**WHAT THIS TASK INVOLVES**
Please copy each line in the records below that contains the string "mmFmtA".
[DATA PROVIDED]
-- ==== Sys2Proof/Machine/Matrix.lean ====
section
/-! DEFINITION. MATMUL (R131 to R136) with Gram capture (R214 to R217), and the fold of captured partials. -/

namespace Sys2Proof.Machine

/-! ## Fields (R131, R214) -/

def mmM (p : Nat) : Nat := pl p 0 32
def mmN (p : Nat) : Nat := pl p 32 32
def mmK (p : Nat) : Nat := pl p 64 32
def mmFmtA (p : Nat) : Nat := pl p 352 3
def mmFmtB (p : Nat) : Nat := pl p 355 3
def mmFmtC (p : Nat) : Nat := pl p 358 3
def mmAccAdd (p : Nat) : Bool := pl p 364 1 = 1
def mmBias (p : Nat) : Bool := pl p 366 1 = 1
def mmOutScale (p : Nat) : Bool := pl p 368 1 = 1
def mmCapture (p : Nat) : Bool := pl p 369 1 = 1
def mmSlice (p : Nat) : Nat := 2 ^ pl p 370 4
def mmStage (p : Nat) : Nat := pl p 448 16
def cpGram (p : Nat) : Nat := pl p 512 48
def cpPart (p : Nat) : Nat := pl p 576 48
/-- Block edge of a BLOCK code (R214). -/
def blockEdge (code : Nat) : Nat := 32 * 2 ^ code
def cpBlock (p : Nat) : Nat := pl p 640 2
def cpEdge (p : Nat) : Nat := blockEdge (cpBlock p)
/-- The captured operand is B. -/
def cpB (p : Nat) : Bool := pl p 642 1 = 1
def cpAccumulate (p : Nat) : Bool := pl p 643 1 = 1
def cpScale (p : Nat) : Bool := pl p 644 1 = 1
/-- Gram blocks of a capture: ⌈K ÷ b⌉ (R214). -/
def cpBlocks (p : Nat) : Nat := ceilDiv (mmK p) (cpEdge p)

/-- Row and column panels of a batch item (R134). -/
def rowPanels (p : Nat) : Nat := ceilDiv (mmM p) 128
def colPanels (p : Nat) : Nat := ceilDiv (mmN p) 128

/-- Batch items of a descriptor (R132). -/
def Desc.batch (d : Desc) : Nat := (d.ext.drop 2).foldl (· * ·) 1

/-! ## Checks -/

def matmulHead (e : HeadEnv) (p : Nat) : List Check :=
  let f := (tileSpan p).1
  let n := (tileSpan p).2
  let c := pkClass p
  let a := mmFmtA p
  checks [(72, (c = 1 && !(3 ≤ a && a ≤ 5)) || (c = 2 && !(a = 1 || a = 2)) || (c = 3 && a ≠ 0) || (c = 4 && !mmCapture p)),
      (112, mmCapture p && pkUnits p < 2),
      (512 + 96, pl p 96 48 % 64 ≠ 0), (512 + 160, pl p 160 48 % 64 ≠ 0), (512 + 224, pl p 224 48 % 64 ≠ 0),
      (512 + 288, mmBias p && pl p 288 48 % 4 ≠ 0), (512 + 352, !pairOk a (mmFmtB p)), (512 + 358, mmFmtC p > 4),
      (512 + 361, pl p 361 1 = 1 && a ≠ 5), (512 + 362, pl p 362 1 = 1 && mmFmtB p ≠ 5),
      (512 + 368, mmOutScale p && mmFmtC p ≠ 3 && mmFmtC p ≠ 4), (512 + 370, pl p 370 4 < 5),
      (512 + 448, mmStage p + 10240 > 65536)]
    ++ tileChecks p (512 + 416) 384 (tileOutside e.footprint) ++ reservedPl p [(144, 16), (208, 16), (272, 16), (336, 16), (374, 2), (412, 4), (434, 14), (464, 48)]
    ++ (if mmCapture p && pkUnits p ≥ 2 then
      let g := 2 ^ cpBlock p
      checks [(512 + 416, cpBlock p ≠ 3 && f % g ≠ 0), (512 + 425, cpBlock p ≠ 3 && n % g ≠ 0), (1024, cpGram p % 64 ≠ 0), (1024 + 64, cpPart p % 64 ≠ 0),
        (1024 + 128, cpBlock p = 3), (1024 + 130, cpB p && a = 5),
        (1024 + 132, cpScale p && !(let q := if cpB p then mmFmtB p else a; q = 3 || q = 4))]
      ++ reservedPl p [(560, 16), (624, 16), (645, 379), (1024, 512 * (pkUnits p - 2))]
    else reservedPl p [(512, 512 * (pkUnits p - 1))])

/-- Byte ranges of a command's operands: where an overlap would be named, first byte and length. -/
def Desc.span (d : Desc) (eb : Nat) : Nat × Nat :=
  match d.range eb with
  | some (lo, hi) => (lo.toNat, (hi - lo).toNat + eb)
  | none => (0, 0)

/-- Checks of C as a destination (R193, R194). DESIGN CHOICE (log entry 101): an ALIASED destination without REDUCE names BASE. -/
def Exm.dest (x : Exm) (bit fmt : Nat) (d : Desc) (scaled added : Bool) : Exm :=
  ((x.badWhen (!d.reduce && !d.disjoint) bit 1).badWhen (d.reduce && fmt > 2) bit (1 + 52)).badWhen (d.reduce && (scaled || added)) bit
    (1 + 52)

/-- Work of a MATMUL (R135). -/
def matmulWork (p batch : Nat) : Nat :=
  match pkClass p with
  | 0 => 1
  | 14 => batch * (colPanels p * mmM p + rowPanels p * mmN p) * mmK p * fmtBytes (mmFmtA p)
  | 15 => batch * mmM p * mmN p * fmtBytes (mmFmtC p) * (if mmAccAdd p then 2 else 1)
  | _ => batch * mmM p * mmN p * mmK p

def specMatmul : OpSpec where
  ring := .c
  lo := 1
  hi := 4
  classes := [0, 1, 2, 3, 4, 14, 15]
  head := matmulHead
  busy s h p := tilesBusy s h p || moversBusy s h p
  domains _ _ p := tileDomains (tilesOf p)
  exam s h p x0 :=
    let fp := s.footprintOf (pkCtx p)
    let ea := fmtBytes (mmFmtA p)
    let eb := fmtBytes (mmFmtB p)
    let ec := fmtBytes (mmFmtC p)
    let ya := x0.desc (512 + 96) (pl p 96 48) ea false false fp
    let yb := ya.2.desc (512 + 160) (pl p 160 48) eb false false fp
    let yc := yb.2.desc (512 + 224) (pl p 224 48) ec true false fp
    let a := ya.1
    let b := yb.1
    let c := yc.1
    let x1 := ((yc.2.badWhen (a.ext.getD 1 1 ≠ mmM p || c.ext.getD 1 1 ≠ mmM p) 512).badWhen
      (b.ext.getD 0 1 ≠ mmN p || c.ext.getD 0 1 ≠ mmN p) (512 + 32)).badWhen
      (a.ext.getD 0 1 ≠ mmK p || b.ext.getD 1 1 ≠ mmK p) (512 + 64)
    let x2 := [2, 3, 4].foldl (fun x k =>
      (x.badWhen (a.ext.getD k 1 ≠ b.ext.getD k 1) (512 + 160) (1 + 128 * k + 128)).badWhen
        (a.ext.getD k 1 ≠ c.ext.getD k 1) (512 + 224) (1 + 128 * k + 128)) x1
    let x3 := x2.dest (512 + 224) (mmFmtC p) c (mmOutScale p) (mmAccAdd p)
    let x4 := if mmBias p then x3.range (512 + 288) (pl p 288 48) (4 * mmN p) false else x3
    let slots := (s.ctxAny h (pkCtx p)).scales
    let x5 := x4.badWhen (mmOutScale p && ((find (pl p 400 12) slots).getD {}).fmtRef ≠ mmFmtC p) (512 + 368)
    let x6 := if !mmCapture p then x5 else
      let tri := triBytes (cpEdge p) * cpBlocks p
      let sets := a.batch * (if cpB p then colPanels p else rowPanels p)
      let tensors := [a.span ea, b.span eb, c.span ec]
      let hit (lo n : Nat) : Bool := tensors.any fun t => overlaps lo n t.1 t.2
      (((x5.range 1024 (cpGram p) tri true).range (1024 + 64) (cpPart p) (tri * sets) true).badWhen
        (hit (cpGram p) tri || overlaps (cpGram p) tri (cpPart p) (tri * sets)) 1024).badWhen (hit (cpPart p) (tri * sets)) (1024 + 64)
    let batch := a.batch
    { x6 with empty := mmM p = 0 || mmN p = 0 || mmK p = 0 || batch = 0 }.workUnits h (tileSpan p).1 (tileSpan p).2
      (batch * rowPanels p * colPanels p) (matmulWork p batch)
  mirrored := tilesAcross

/-! ## The product (R133) -/

/-- What reading the operands of a product has done: its run, out-of-bounds elements filled, and what zero strides repeat (R190). -/
structure Reads where
  run : Run
  fills : Nat := 0
  latches : Latches := []

/-- Read one row of matrix operand `k`: `n` elements along dimension 0 at coordinate i1 and a batch index. -/
def readRow (e : Env) (d : Desc) (eb k i1 : Nat) (batch : List Nat) : Nat → Nat → Reads → List Nat × Reads
  | _, 0, x => ([], x)
  | i0, n + 1, x =>
    let v := x.run.readOnce e x.latches k d eb (i0 :: i1 :: batch)
    let y := readRow e d eb k i1 batch (i0 + 1) n { run := v.2.2.1, latches := v.2.2.2, fills := x.fills + v.2.1 }
    (v.1 :: y.1, y.2)

/-- Read a matrix operand, row by row. -/
def readMatrix (e : Env) (d : Desc) (eb k cols : Nat) (batch : List Nat) : Nat → Nat → Reads → List (List Nat) × Reads
  | _, 0, x => ([], x)
  | i1, n + 1, x =>
    let v := readRow e d eb k i1 batch 0 cols x
    let y := readMatrix e d eb k cols batch (i1 + 1) n v.2
    (v.1 :: y.1, y.2)

/-- A table of byte counts in which what was added since `before` counts `n` times: operands are streamed for each panel (R134). -/
def repeatCounts (before after : Table) (n : Nat) : Table :=
  after.map fun e => (e.1, before.at e.1 + n * (e.2 - before.at e.1))

/-- The result of one cell before the store path (R133): slices of K, each a chain from zero, summed in FP32 or INT32. -/
def sliceSum (fa fb : Fmt) (sa sb : Bool) (md : FMode) (slice : Nat) (pairs : List (Nat × Nat)) : Nat :=
  match chunks slice pairs with
  | [] => 0
  | first :: rest =>
    rest.foldl (fun acc ps =>
      let part := macChain fa fb sa sb md ps 0
      if fa = .int8 then (acc + part) % 2 ^ 32 else add32 md acc part) (macChain fa fb sa sb md first 0)

/-- What a MATMUL computes with, apart from its operands. -/
structure MatCtx where
  env : Env
  md : FMode
  scale : Nat
  slot : Option (Nat × Int)
  bias : List Nat

/-- One element of C through the store path (R123, R133, R194). -/
def matmulElem (x : MatCtx) (p : Nat) (c : Desc) (batch row : List Nat) (cols : List (List Nat)) (m n : Nat) (r : Run)
    (t : WriteTally) : Run × WriteTally :=
  let fa := (Fmt.ofCode (mmFmtA p)).getD .fp32
  let fb := (Fmt.ofCode (mmFmtB p)).getD .fp32
  let fc := (Fmt.ofCode (mmFmtC p)).getD .fp32
  let acc := sliceSum fa fb (pl p 361 1 = 1) (pl p 362 1 = 1) x.md (mmSlice p) (row.zip (cols.getD n []))
  let place := c.placeAt fc.bytes (n :: m :: batch) []
  let old := if mmAccAdd p then r.readElem x.env c fc.bytes place else (0, 0, r)
  let v := storeValue x.md (decide (fa = .int8)) x.scale acc (if mmAccAdd p then some (widen fc x.md old.1) else none)
    (if mmBias p then some (x.bias.getD n 0) else none) (pl p 365 1 = 1)
  writeValue x.env c fc x.md x.slot place v v old.2.2 t

/-- The elements of one row of C. -/
def matmulRow (x : MatCtx) (p : Nat) (c : Desc) (batch row : List Nat) (cols : List (List Nat)) (m : Nat) :
    Nat → Nat → Run → WriteTally → Run × WriteTally
  | _, 0, r, t => (r, t)
  | n, left + 1, r, t =>
    let y := matmulElem x p c batch row cols m n r t
    matmulRow x p c batch row cols m (n + 1) left y.1 y.2

/-- The rows of C of one batch item. -/
def matmulRows (x : MatCtx) (p : Nat) (c : Desc) (batch : List Nat) (cols : List (List Nat)) :
    Nat → List (List Nat) → Run → WriteTally → Run × WriteTally
  | _, [], r, t => (r, t)
  | m, row :: rest, r, t =>
    let y := matmulRow x p c batch row cols m 0 (mmN p) r t
    matmulRows x p c batch cols (m + 1) rest y.1 y.2

/-- Partials of one batch item (R210, R215): for each panel of 128 rows of A, or columns of B, the packed blocks over K. `vecs`
holds the captured vectors, one for each row m of A or column n of B, of K codes. -/
def capturePartials (p : Nat) (md : FMode) (exp : Int) (vecs : List (List Nat)) : List Nat :=
  let f := (Fmt.ofCode (if cpB p then mmFmtB p else mmFmtA p)).getD .fp32
  let sgn := !(cpB p) && pl p 361 1 = 1
  (chunks 128 (vecs.map fun v => v.map (bfCode f sgn md))).flatMap fun panel =>
    (List.range (cpBlocks p)).flatMap fun w =>
      (triPairs (cpEdge p)).map fun ij =>
        let k (i : Nat) : Nat := w * cpEdge p + i
        if k ij.2 ≥ mmK p then 0 else
        let g := macChain .bf16 .bf16 false false md (panel.map fun v => (v.getD (k ij.1) 0, v.getD (k ij.2) 0)) 0
        if cpScale p then mul32 .strict g (pow2Code (2 * exp)) else g

/-- Columns of a matrix held by rows. -/
def transpose (cols : Nat) (rows : List (List Nat)) : List (List Nat) := (List.range cols).map (columnOf rows)

/-- A run whose loads since another count `n` times: operands are streamed for each panel (R134). -/
def Run.streamed (r before : Run) (n : Nat) : Run :=
  { r with rd := repeatCounts before.rd r.rd n, crossed := repeatCounts before.crossed r.crossed n }

/-- The batch items of a MATMUL in order. -/
def matmulBatches (x : MatCtx) (p : Nat) (a b c : Desc) (exp : Int) :
    Nat → Nat → Reads → WriteTally → List Nat → Run × WriteTally × List Nat
  | _, 0, r, t, ps => (r.run, { t with fills := r.fills }, ps)
  | i, left + 1, r, t, ps =>
    let batch := indexOf (a.ext.drop 2) i
    let ra := readMatrix x.env a (fmtBytes (mmFmtA p)) 0 (mmK p) batch 0 (mmM p) r
    let r1 := { ra.2 with run := ra.2.run.streamed r.run (colPanels p) }
    let rb := readMatrix x.env b (fmtBytes (mmFmtB p)) 1 (mmN p) batch 0 (mmK p) r1
    let r2 := { rb.2 with run := rb.2.run.streamed r1.run (rowPanels p) }
    let cols := transpose (mmN p) rb.1
    let y := matmulRows x p c batch cols 0 ra.1 r2.run t
    let more := if mmCapture p then capturePartials p x.md exp (if cpB p then cols else ra.1) else []
    matmulBatches x p a b c exp (i + 1) left { r2 with run := y.1 } y.2 (ps ++ more)

/-- Windows a capture completes on each capturing tile: the tile of each panel in the first panel column or row, with one window
for each block of K and each 32 vectors (R134, R215). -/
def captureWindows (p batch : Nat) : List (Nat × Nat) :=
  let rows := rowPanels p
  let cols := colPanels p
  let per := ceilDiv (batch * rows * cols) (max (tileSpan p).2 1)
  (List.range batch).flatMap fun i => (List.range (if cpB p then cols else rows)).map fun j =>
    let panel := i * rows * cols + (if cpB p then j * rows else j)
    let size := min 128 ((if cpB p then mmN p else mmM p) - 128 * j)
    ((tileSpan p).1 + panel / max per 1, cpBlocks p * ceilDiv size 32)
[/DATA PROVIDED]
**FINISHED TASK**
def mmFmtA (p : Nat) : Nat := pl p 352 3
  let a := mmFmtA p
  | 14 => batch * (colPanels p * mmM p + rowPanels p * mmN p) * mmK p * fmtBytes (mmFmtA p)
    let ea := fmtBytes (mmFmtA p)
  let fa := (Fmt.ofCode (mmFmtA p)).getD .fp32
  let f := (Fmt.ofCode (if cpB p then mmFmtB p else mmFmtA p)).getD .fp32
    let ra := readMatrix x.env a (fmtBytes (mmFmtA p)) 0 (mmK p) batch 0 (mmM p) r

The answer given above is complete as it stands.